Remember that point in Bleak House when Krook, the drunken rag-and-bone guy, spontaneously combusts in his shop? In my mind I always related the fatal combustion less to Krook’s drinking than to his oiliness and the general blackness of his soul, as if he were a one-man grease fire lit by his own evil (as it were).
Then a couple weeks ago, Wait Wait… Don’t Tell Me! had a segment on Prohibition, and one of the questions had to do with the claim of early temperance activists that alcohol consumption could lead to spontaneous combustion, the logic being that alcohol burns.* And I thought, “Krook! Krook!”
Sure enough, that’s the folk belief that Dickens drew on to plot Krook’s end. Although, according to this website (be warned: there’s a spooky photograph there that Will Haunt Your Dreams), Dickens maintained that Spontaneous Human Combustion (SHC) wasn’t superstition but fact:
Krook was a heavy alcoholic, true to the popular belief at the time that SHC was caused by excessive drinking. The novel caused a minor uproar; George Henry Lewes, philosopher and critic, declared that SHC was impossible, and derided Dickens’ work as perpetuating an uneducated superstition.
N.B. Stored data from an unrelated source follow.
-- ==== Sys2Proof/Machine/Dispatch.lean ====
section
/-! DEFINITION. The dispatch of spec/40_fetch_dispatch.md R123: one arm per instruction, on the state with the post-fetch
PC (R122). -/

namespace Sys2Proof.Machine

def exec (i : Instr) (s : State) : Host.Outcome State Fault Refusal :=
  match i with
  | .cls => Sys2Proof.Machine.execCls s
  | .ret => Sys2Proof.Machine.execRet s
  | .jp nnn => Sys2Proof.Machine.execJp nnn s
  | .call nnn => Sys2Proof.Machine.execCall nnn s
  | .seImm x nn => Sys2Proof.Machine.execSeImm x nn s
  | .sneImm x nn => Sys2Proof.Machine.execSneImm x nn s
  | .seReg x y => Sys2Proof.Machine.execSeReg x y s
  | .ldImm x nn => Sys2Proof.Machine.execLdImm x nn s
  | .addImm x nn => Sys2Proof.Machine.execAddImm x nn s
  | .ldReg x y => Sys2Proof.Machine.execLdReg x y s
  | .or x y => Sys2Proof.Machine.execOr x y s
  | .and x y => Sys2Proof.Machine.execAnd x y s
  | .xor x y => Sys2Proof.Machine.execXor x y s
  | .addReg x y => Sys2Proof.Machine.execAddReg x y s
  | .sub x y => Sys2Proof.Machine.execSub x y s
  | .shr x y => Sys2Proof.Machine.execShr x y s
  | .subn x y => Sys2Proof.Machine.execSubn x y s
  | .shl x y => Sys2Proof.Machine.execShl x y s
  | .sneReg x y => Sys2Proof.Machine.execSneReg x y s
  | .ldI nnn => Sys2Proof.Machine.execLdI nnn s
  | .jpV0 nnn => Sys2Proof.Machine.execJpV0 nnn s
  | .rnd x nn => Sys2Proof.Machine.execRnd x nn s
  | .drw x y n => Sys2Proof.Machine.execDrw x y n s
  | .skp x => Sys2Proof.Machine.execSkp x s
  | .sknp x => Sys2Proof.Machine.execSknp x s
  | .ldVxDt x => Sys2Proof.Machine.execLdVxDt x s
  | .ldVxK x => Sys2Proof.Machine.execLdVxK x s
  | .ldDtVx x => Sys2Proof.Machine.execLdDtVx x s
  | .ldStVx x => Sys2Proof.Machine.execLdStVx x s
  | .addI x => Sys2Proof.Machine.execAddI x s
  | .ldF x => Sys2Proof.Machine.execLdF x s
  | .ldB x => Sys2Proof.Machine.execLdB x s
  | .ldMemVx x => Sys2Proof.Machine.execLdMemVx x s
  | .ldVxMem x => Sys2Proof.Machine.execLdVxMem x s

end Sys2Proof.Machine
end

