/-- By induction on the first memory: were the first listed addresses different, the lower one would tell the two
memories apart. -/
theorem memory_ext {lo lo' : Nat} {m m' : Memory} (hm : Memory.wfFrom lo m = true) (hm' : Memory.wfFrom lo' m' = true)
    (h : ∀ a, a < Config.memSize → cellAt m a = cellAt m' a) : m = m' := by
  induction m generalizing lo lo' m' with
  | nil =>
    cases m' with
    | nil => rfl
    | cons c m' =>
      obtain ⟨-, ha, hb, -⟩ := Memory.wfFrom_cons.1 hm'
      exact absurd (h c.1 ha).symm (cellAt_ne_of_listed (lo := c.1 + 1) hb rfl (Nat.lt_succ_self _))
  | cons c m ih =>
    obtain ⟨a, b⟩ := c
    obtain ⟨-, ha, hb, htail⟩ := Memory.wfFrom_cons.1 hm
    cases m' with
    | nil => exact absurd (h a ha) (cellAt_ne_of_listed (lo := a + 1) hb rfl (Nat.lt_succ_self _))
    | cons c' m' =>
      obtain ⟨a', b'⟩ := c'
      obtain ⟨-, ha', hb', htail'⟩ := Memory.wfFrom_cons.1 hm'
      obtain hlt | rfl | hlt := Nat.lt_trichotomy a a'
      · exact absurd (h a ha) (cellAt_ne_of_listed hb (Memory.wfFrom_cons.2 ⟨le_refl _, ha', hb', htail'⟩) hlt)
      · have hbb : b = b' := by simpa [cellAt] using h a ha
        have htails : m = m' := by
          refine ih htail htail' fun c hc => ?_
          by_cases hac : c < a + 1
          · rw [cellAt_of_lt htail hac, cellAt_of_lt htail' hac]
          · have hne : a ≠ c := by omega
            simpa [cellAt, hne] using h c hc
        rw [hbb, htails]
      · exact absurd (h a' ha').symm (cellAt_ne_of_listed hb' (Memory.wfFrom_cons.2 ⟨le_refl _, ha, hb, htail⟩) hlt)

/-! ### The bytes of a fetched word (R64) -/

theorem toNat_wordOfBytes_high (hi lo : Byte) : (wordOfBytes hi lo).toNat / 0x100 = hi.toNat := by
  have h := congrArg BitVec.toNat (highByte_wordOfBytes hi lo)
  simp only [highByte, BitVec.extractLsb'_toNat, Nat.shiftRight_eq_div_pow] at h
  omega

theorem toNat_wordOfBytes_low (hi lo : Byte) : (wordOfBytes hi lo).toNat % 0x100 = lo.toNat := by
  have h := congrArg BitVec.toNat (lowByte_wordOfBytes hi lo)
  simpa [lowByte] using h

/-! ### The obligations -/

/-- Settles O39: the load writes I with NNN, the addition with the sum reduced. -/
theorem indexLoadAndAdd : Obligations.IndexLoadAndAdd := fun s x nnn =>
  ⟨decodeWord_encode (.ldI nnn), decodeWord_encode (.addI x), exec_ldI nnn s, by
    rw [exec_addI, mod4096_add]
    rfl⟩

/-- Settles O40: I alone is written, with an address that needs no reduction. -/
theorem glyphAddress : Obligations.GlyphAddress := fun s x => ⟨_, exec_ldF x s, toNat_glyphAddress _, rfl⟩

/-- Settles O41, digit by digit. -/
theorem decimalDigitsAreStored : Obligations.DecimalDigitsAreStored := by
  refine fun s x hm => ⟨_, exec_ldB x s, rfl, ?_, ?_, ?_, fun a h0 h1 h2 => ?_⟩
  · have hdigit := memRead_storeDigits_hundreds hm (getV s x)
    rw [indexAddr_zero] at hdigit
    rw [hdigit]
    simp
  · exact (congrArg BitVec.toNat (memRead_storeDigits_tens hm (getV s x))).trans (by simp)
  · exact (congrArg BitVec.toNat (memRead_storeDigits_ones hm (getV s x))).trans (by simp)
  · refine memRead_storeDigits_outside s _ fun k hk => ?_
    interval_cases k
    · rwa [indexAddr_zero]
    · exact h1
    · exact h2

/-- Settles O42, from what the block store does inside and outside the block. -/
theorem registerBlockIsStored : Obligations.RegisterBlockIsStored := by
  refine fun s x hm => ⟨_, exec_ldMemVx x s, rfl, fun k hk => ?_, fun a ha => memRead_storeBlock_outside s x ha⟩
  have hread := memRead_storeBlock_inside hm x hk
  rwa [blockReg_toNat] at hread

/-- Settles O43: the block load writes registers only, each from its own address. -/
theorem registerBlockIsLoaded : Obligations.RegisterBlockIsLoaded := fun s x =>
  ⟨_, exec_ldVxMem x s, loadBlock_eq s x, getV_loadBlock s x⟩

/-- Settles O6, by the induction of `memory_ext`. -/
theorem equalReadsMakeEqualMemories : Obligations.EqualReadsMakeEqualMemories := by
  refine fun m m' hm hm' h => memory_ext hm hm' fun a ha => ?_
  have hread := h (BitVec.ofNat 12 a)
  rwa [memRead, memRead, BitVec.toNat_ofNat, Nat.mod_eq_of_lt (b := 2 ^ 12) ha] at hread

/-- Settles O7: the fetch reads the byte stored there, as one half of its word. -/
theorem storeIsSeenByTheNextFetch : Obligations.StoreIsSeenByTheNextFetch := by
  refine fun s x k hm hk => ⟨_, exec_ldMemVx x s, fun hpc => ?_, fun hpc => ?_⟩
  · rw [fetch, toNat_wordOfBytes_high, hpc, memRead_storeBlock_inside hm x hk]
  · rw [fetch, toNat_wordOfBytes_low, hpc, memRead_storeBlock_inside hm x hk]

end Sys2Proof

/-! PROOFS. The family of 44_display.md: the draw (R212). -/

namespace Sys2Proof

open Machine

/-! ### What the draw answers -/

/-- The framebuffer is written first and VF last; the corner is read from the state before (R172, R212). -/
theorem exec_drw (x y n : Nibble) (s : State) : exec (.drw x y n) s =
    .next (setV { s with fb := (drawSprite s n.toNat (column (getV s x)) (row (getV s y))).1 } vf
      (flagByte (drawSprite s n.toNat (column (getV s x)) (row (getV s y))).2)) := rfl
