-- ==== Sys2Proof/Machine/Order.lean ====
section
/-! DEFINITION. The order of the exact real numbers (`00_scope.md` R14). Among numbers without open ones it is
computed; `Laws/Exact.lean` proves that it is the order of the real numbers meant. -/

namespace Sys2Proof

/-- The sign of the number (`Exact.sign_eq` of `Laws/Exact.lean`). -/
def Exact.sign (x : Exact) : SignType :=
  match x.unknown with
  | [] => x.known.sign
  | _ => Config.openOrder.sign x

/-- Whether `x < y`. -/
def Exact.lt (x y : Exact) : Bool := (y.sub x).sign == 1

def Exact.abs (x : Exact) : Exact := if x.sign = -1 then x.neg else x

def Exact.max (x y : Exact) : Exact := if x.lt y then y else x

end Sys2Proof
end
Dickens responded to this statement in the preface of the 2nd edition of his work, making it quite clear that he had researched the subject and knew of about thirty cases of SHC. The details of Krook’s death in Bleak House were directly modeled on the details of the death of the Countess Cornelia de Bandi Cesenate by this extraordinary means; the only other case that Dickens actually cites details from is the Nicole Millet account that inspired Dupont’s book about 100 years earlier.
Now, you have to consider any Google search that has already delivered the sentence, “Over the past 300 years, there have been more than 200 reports of persons burning to a crisp for no apparent reason,” as a clear success. But there’s more!** The incidents surrounding the death of the Countess are covered in detail here. Meanwhile, the BBC website sheds light on the other case Dickens mentioned in his preface, Nicole Millet’s death:
However, the first reliable documentation of SHC dates back to 1763 when Frenchman Jonas Dupont compiled a casebook of SHC cases in a book called De Incendiis Corporis Humani Spontaneis, having been compelled by the Nicole Millet case, which involved a man who was acquitted of the murder of his wife when the court ruled that the unfortunate woman’s death had been due to spontaneous combustion.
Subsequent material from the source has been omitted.